Booksmart Movie Review + Cast & Trailer
If you've not seen the smash hit movie, Booksmart you're missing out. In addition, if you're a lover of comedy films with great casts that tout a positive body image and highlight the strength of friendships then watch Booksmart as soon as possible. This film is easy to miss, despite its glowing recommendations. There are tonnes of movies just like it. However not many have this many things going for them.
The story follows two studious girls Amy and Molly. They discover the four years they spent knee-deep in books cost them more than just fun nights. Amy and Molly are played by Kaitlyn Dever and Beanie Feldstein. The two girls come together like peas in a pod. Both are determined to make up for lost time and go looking for the party of all parties to end their school years right.
Who Wrote Booksmart?
was written by Emily Halpern, Sarah Haskins, Susanna Fogel, and Katie Silberman. Halpern and Haskins have both written for many TV series, however, this film is their feature-length film debut. Fogel and Silberman have previously written The 'Spy Who Dumped Me' and the latter wrote 'Isn't It Romantic.' Booksmart
Booksmart marks director Olivia Wildes' directorial debut.
- One Night Left by Dan The Automator and Full Star
What Does it Mean to Be Booksmart?
The moral of the film is centered on the fact that Molly and Amy are book smart. This means that they both value studying, over everyday life choices. Their allocation is as part of the bookworm or nerd section of the school. Popularity be-dammed.
In early scenes, Molly has a conversation in the toilets discovering her self-righteous placement of being better off than those deemed slackers is incorrect.
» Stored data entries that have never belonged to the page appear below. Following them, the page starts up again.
-- ==== Sys2Proof/Tests/Slice0.lean ====
section
/-! SUPPORT. The model's own tests: ill-formed terms, words written out from the encoding tables, one
step per instruction with results from the spec's test vectors (`95_test_vectors.md`, named by their
numbers) or rule examples, and for each statement a state and operands that meet its hypotheses. -/

namespace Sys2Proof.Tests

open Sys2Proof Sys2Proof.Machine

/-! ## Helpers -/

/-- The next state, if there is one. -/
def nextOf : Outcome → Option State
  | .next t => some t
  | .fault _ => none
  | .refused _ => none

/-- The reset state with another escape state. -/
def inEsc (e : EscState) : State := State.reset.setEsc e

/-- The reset state with these pixels in `FB[GFX]`. -/
def withGfx (cells : List Host.Cell) : State := State.reset.setPixels .gfx ⟨cells⟩

/-- The reset state with this clip rectangle on `FB[GFX]`. -/
def clipped (x1 y1 x2 y2 : U16) : State := State.reset.setClip .gfx ⟨x1, y1⟩ ⟨x2, y2⟩

/-- The pixels of `FB[GFX]` after an instruction. -/
def gfxAfter (i : Instr) (s : State) : Option (List Host.Cell) :=
  (nextOf (exec i s)).map (fun t => t.gfx.pixels.cells)

/-- The escape state and the events after an instruction. -/
def framerAfter (i : Instr) (s : State) : Option (EscState × List Event) :=
  (nextOf (exec i s)).map (fun t => (t.esc, t.events))

/-- A state in which an instruction answers a next state. -/
def Completes (i : Instr) (s : State) : Prop := ∃ t, exec i s = .next t

/-! ## Ill-formed terms -/

theorem test_wf_idle_char_escape : wellFormed (.idleChar 0x1B) = false := by decide
theorem test_wf_esc_other_escape : wellFormed (.escOther 0x1B) = false := by decide
theorem test_wf_esc_other_bracket : wellFormed (.escOther 0x5B) = false := by decide
theorem test_wf_esc_other_m : wellFormed (.escOther 0x4D) = false := by decide
theorem test_wf_csi_param_colon : wellFormed (.csiParam 0x3A) = false := by decide
theorem test_wf_csi_final_digit : wellFormed (.csiFinal 0x30) = false := by decide
theorem test_wf_csi_final_j : wellFormed (.csiFinal 0x4A) = false := by decide
theorem test_wf_bin_len_zero : wellFormed (.binLen 0) = false := by decide
theorem test_wf_text_too_long :
    wellFormed (.text .con 0 0 0 ⟨0, 0, 0, 0⟩ (List.replicate 65536 0)) = false := by
  show decide ((List.replicate 65536 (0 : Byte)).length ≤ maxCoord) = false
  rw [List.length_replicate]
  rfl
theorem test_wf_image_short :
    wellFormed (.image .con 0 0 3 3 ⟨0, 0, 0, 0⟩ [0x1B, 0xE4]) = false := by decide

/-! ## Words written out from the tables (R91, R105) -/

theorem test_decode_idle_esc : decodeByte Config.standIn (.idle) 0x1B = .ok (.idleEsc) := by rfl
theorem test_decode_idle_char : decodeByte Config.standIn (.idle) 0x41 = .ok (.idleChar 0x41) := by rfl
theorem test_decode_idle_char_high : decodeByte Config.standIn (.idle) 0xFF = .ok (.idleChar 0xFF) := by rfl
theorem test_decode_esc_esc : decodeByte Config.standIn (.sawEscape) 0x1B = .ok (.escEsc) := by rfl
theorem test_decode_esc_csi : decodeByte Config.standIn (.sawEscape) 0x5B = .ok (.escCsi) := by rfl
theorem test_decode_esc_ri : decodeByte Config.standIn (.sawEscape) 0x4D = .ok (.escRi) := by rfl
theorem test_decode_esc_other : decodeByte Config.standIn (.sawEscape) 0x63 = .ok (.escOther 0x63) := by rfl
theorem test_decode_csi_param_low : decodeByte Config.standIn (.csi 0) 0x30 = .ok (.csiParam 0x30) := by rfl
theorem test_decode_csi_param_nine : decodeByte Config.standIn (.csi 0) 0x39 = .ok (.csiParam 0x39) := by rfl
theorem test_decode_csi_param_semicolon : decodeByte Config.standIn (.csi 3) 0x3B = .ok (.csiParam 0x3B) := by rfl
theorem test_decode_csi_param_question : decodeByte Config.standIn (.csi 255) 0x3F = .ok (.csiParam 0x3F) := by rfl
theorem test_decode_csi_final_colon : decodeByte Config.standIn (.csi 0) 0x3A = .ok (.csiFinal 0x3A) := by rfl
theorem test_decode_csi_final : decodeByte Config.standIn (.csi 1) 0x44 = .ok (.csiFinal 0x44) := by rfl
theorem test_decode_csi_final_escape : decodeByte Config.standIn (.csi 1) 0x1B = .ok (.csiFinal 0x1B) := by rfl
theorem test_decode_csi_final_j : decodeByte Config.standIn (.csi 1) 0x4A = .ok (.csiFinalJ) := by rfl
theorem test_decode_bin_len0 : decodeByte Config.standIn (.binaryFrame 0 0) 0x00 = .ok (.binLen0) := by rfl
theorem test_decode_bin_len : decodeByte Config.standIn (.binaryFrame 0 0) 0x1B = .ok (.binLen 0x1B) := by rfl
theorem test_decode_bin_data : decodeByte Config.standIn (.binaryFrame 3 4) 0x1B = .ok (.binData 0x1B) := by rfl
theorem test_decode_wbb_match : decodeByte Config.standIn (.watching 3) 0x54 = .ok (.wbbMatch 0x54) := by rfl
theorem test_decode_wbb_miss : decodeByte Config.standIn (.watching 2) 0x58 = .ok (.wbbMiss 0x58) := by rfl
theorem test_decode_setclip :
    decodeOp [0x00, 0x01, 0x0A, 0x00, 0x0B, 0x00, 0xE0, 0x01, 0x80, 0x00, 0xEE] =
      .ok (.setclip .gfx 10 11 480 128, [0xEE]) := by rfl
theorem test_decode_setpixel :
    decodeOp [0x01, 0x00, 0xDF, 0x01, 0x7F, 0x00, 0x09, 0xEE] =
      .ok (.setpixel .con 479 127 9, [0xEE]) := by rfl
theorem test_decode_line :
    decodeOp [0x02, 0x01, 0x01, 0x00, 0x02, 0x00, 0x03, 0x00, 0x04, 0x01, 0x05, 0xEE] =
      .ok (.line .gfx 1 2 3 260 5, [0xEE]) := by rfl
theorem test_decode_rect :
    decodeOp [0x03, 0x01, 0xFF, 0xFF, 0x02, 0x00, 0x03, 0x00, 0x04, 0x00, 0x07, 0xEE] =
      .ok (.rect .gfx 65535 2 3 4 7, [0xEE]) := by rfl
theorem test_decode_clear :
    decodeOp [0x04, 0x00, 0x0C, 0xEE] =
      .ok (.clear .con 12, [0xEE]) := by rfl
theorem test_decode_copyrect :
    decodeOp [0x05, 0x01, 1, 0, 2, 0, 3, 0, 4, 0, 5, 0, 6, 1, 0xEE] =
      .ok (.copyrect .gfx 1 2 3 4 5 262, [0xEE]) := by rfl
theorem test_decode_text :
    decodeOp [0x06, 0x00, 0x02, 0x01, 0x03, 0x00, 0x01, 5, 6, 7, 8, 0x02, 0x00, 0x41, 0x42, 0xEE] =
      .ok (.text .con 258 3 1 ⟨5, 6, 7, 8⟩ [0x41, 0x42], [0xEE]) := by rfl
theorem test_decode_image :
    decodeOp [0x07, 0x01, 2, 0, 1, 0, 5, 0, 1, 0, 10, 11, 12, 13, 0xE4, 0xFF, 0xEE] =
      .ok (.image .gfx 2 1 5 1 ⟨10, 11, 12, 13⟩ [0xE4, 0xFF], [0xEE]) := by rfl
theorem test_decode_scrollup :
    decodeOp [0x08, 0x00, 0x08, 0x01, 0xEE] =
      .ok (.scrollup .con 264, [0xEE]) := by rfl
theorem test_decode_activate :
    decodeOp [0x09, 0x01, 0xEE] =
      .ok (.activate .gfx, [0xEE]) := by rfl
theorem test_decode_hfill :
    decodeOp [0x10, 0x00, 3, 0, 0, 0, 6, 0, 2, 0, 9, 0xEE] =
      .ok (.hfill .con 3 0 6 2 9, [0xEE]) := by rfl
theorem test_decode_hcopy :
    decodeOp [0x11, 0x01, 1, 0, 2, 0, 3, 0, 4, 0, 5, 0, 6, 0, 0xEE] =
      .ok (.hcopy .gfx 1 2 3 4 5 6, [0xEE]) := by rfl
theorem test_decode_hact :
    decodeOp [0x12, 0x00, 0xEE] =
      .ok (.hact .con, [0xEE]) := by rfl
theorem test_decode_lutgen :
    decodeOp [0x20, 0xEE] =
      .ok (.lutgen, [0xEE]) := by rfl
theorem test_decode_bad_opcode : decodeOp [0x0A, 0x00] = .error .undefinedOpcode := by rfl
theorem test_decode_bad_framebuffer : decodeOp [0x04, 0x02, 0x00] = .error .undefinedFramebuffer := by
  rfl
theorem test_decode_short_image :
    decodeOp [0x07, 0, 2, 0, 1, 0, 5, 0, 1, 0, 10, 11, 12, 13, 0xE4] = .error .truncatedRecord := by
  rfl
theorem test_table_word_esc : decodeTableWord 8 0x1B = some .idleEsc := by decide
theorem test_table_word_setclip : decodeTableWord 16 0 = some (.setclip .con 0 0 0 0) := by decide
theorem test_table_word_runs :
    step (State.reset.withFetchWord 24 0x090104) =
      exec (.clear .gfx 9) State.reset := by rfl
After hearing a girl and two boys talk about her in a negative way, she emerges to discover their lack of straight-A behavior has amounted to just as much clout in university options as she got. Molly chose to forgo having fun, going to parties and getting involved in what many see as a right of passage. For nothing.
The narrative will remind you of many comedy coming of age films you've seen before. But it never fails to be unique at the same time. The film is contemporary and witty. In films similar to this like; Mean Girls, Clueless, and Dazed and Confused, Booksmart is not a story aimed at young kids rather older teens and young adults.
Favorite Characters from the Booksmart Movie
Molly and Amy are by far two of my most favorite characters in the film.
Despite their age, they are witty and funny. Although there's a lot of overt and over-the-top conversation about homosexuality and sex in general, I felt this was done in a tongue-in-cheek manner. I was totally on board with their style of banter and felt it added more than it took away. Not to mention the scenes containing prolific drug use because there is plenty of that here too. Molly and Amy inadvertently end up on an acid trip facilitated by the vivacious and abnormal Gigi which leads to hilarious scenes involving both girls thinking they've turned into Barbie Dolls.
In fact, I found a lot of the storyline humorous. Billie Lourd's role as Gigi happened to be my favorite of the cast. In her almost lemur style appearance, she pops up from time to time to deliver one-liners and monotone quips. Every line of Gigi's dialogue felt fitting, in the rushed and busy pacing. Writers even managed to bring some depth into the supporting cast with great backstories which eventually meshed with the central plot about friendship, loyalty, and self-worth.
Lastly, Skyler Gisondo as Jared is also pegged as a surprise character and had his own great personality traits. Instead of being allotted the generic school rich kid with generic sundries of being a powerful bully, here there is much more going on. I am always pleased to see Gisondo in films, especially comedies like this. In Booksmart, his journey and ability to offer the world who he turns out to be just as important as many others.
Overall Summary of Booksmart, Should You Watch It?
Booksmart is a charming film with surprisingly great cinematography. There are some fabulous production assets surrounding close-ups in the closing credits where cast members are hit in slow motion with water balloons. I found these were a fitting end to a great movie overall.
The comedy film as a whole is highly enjoyable, especially if you aren't too sensitive about what many would consider vulgar. I didn't, I thought it was funny and found myself laughing a lot.
I give Booksmart 4 'scissoring isn't a thing' out of 5.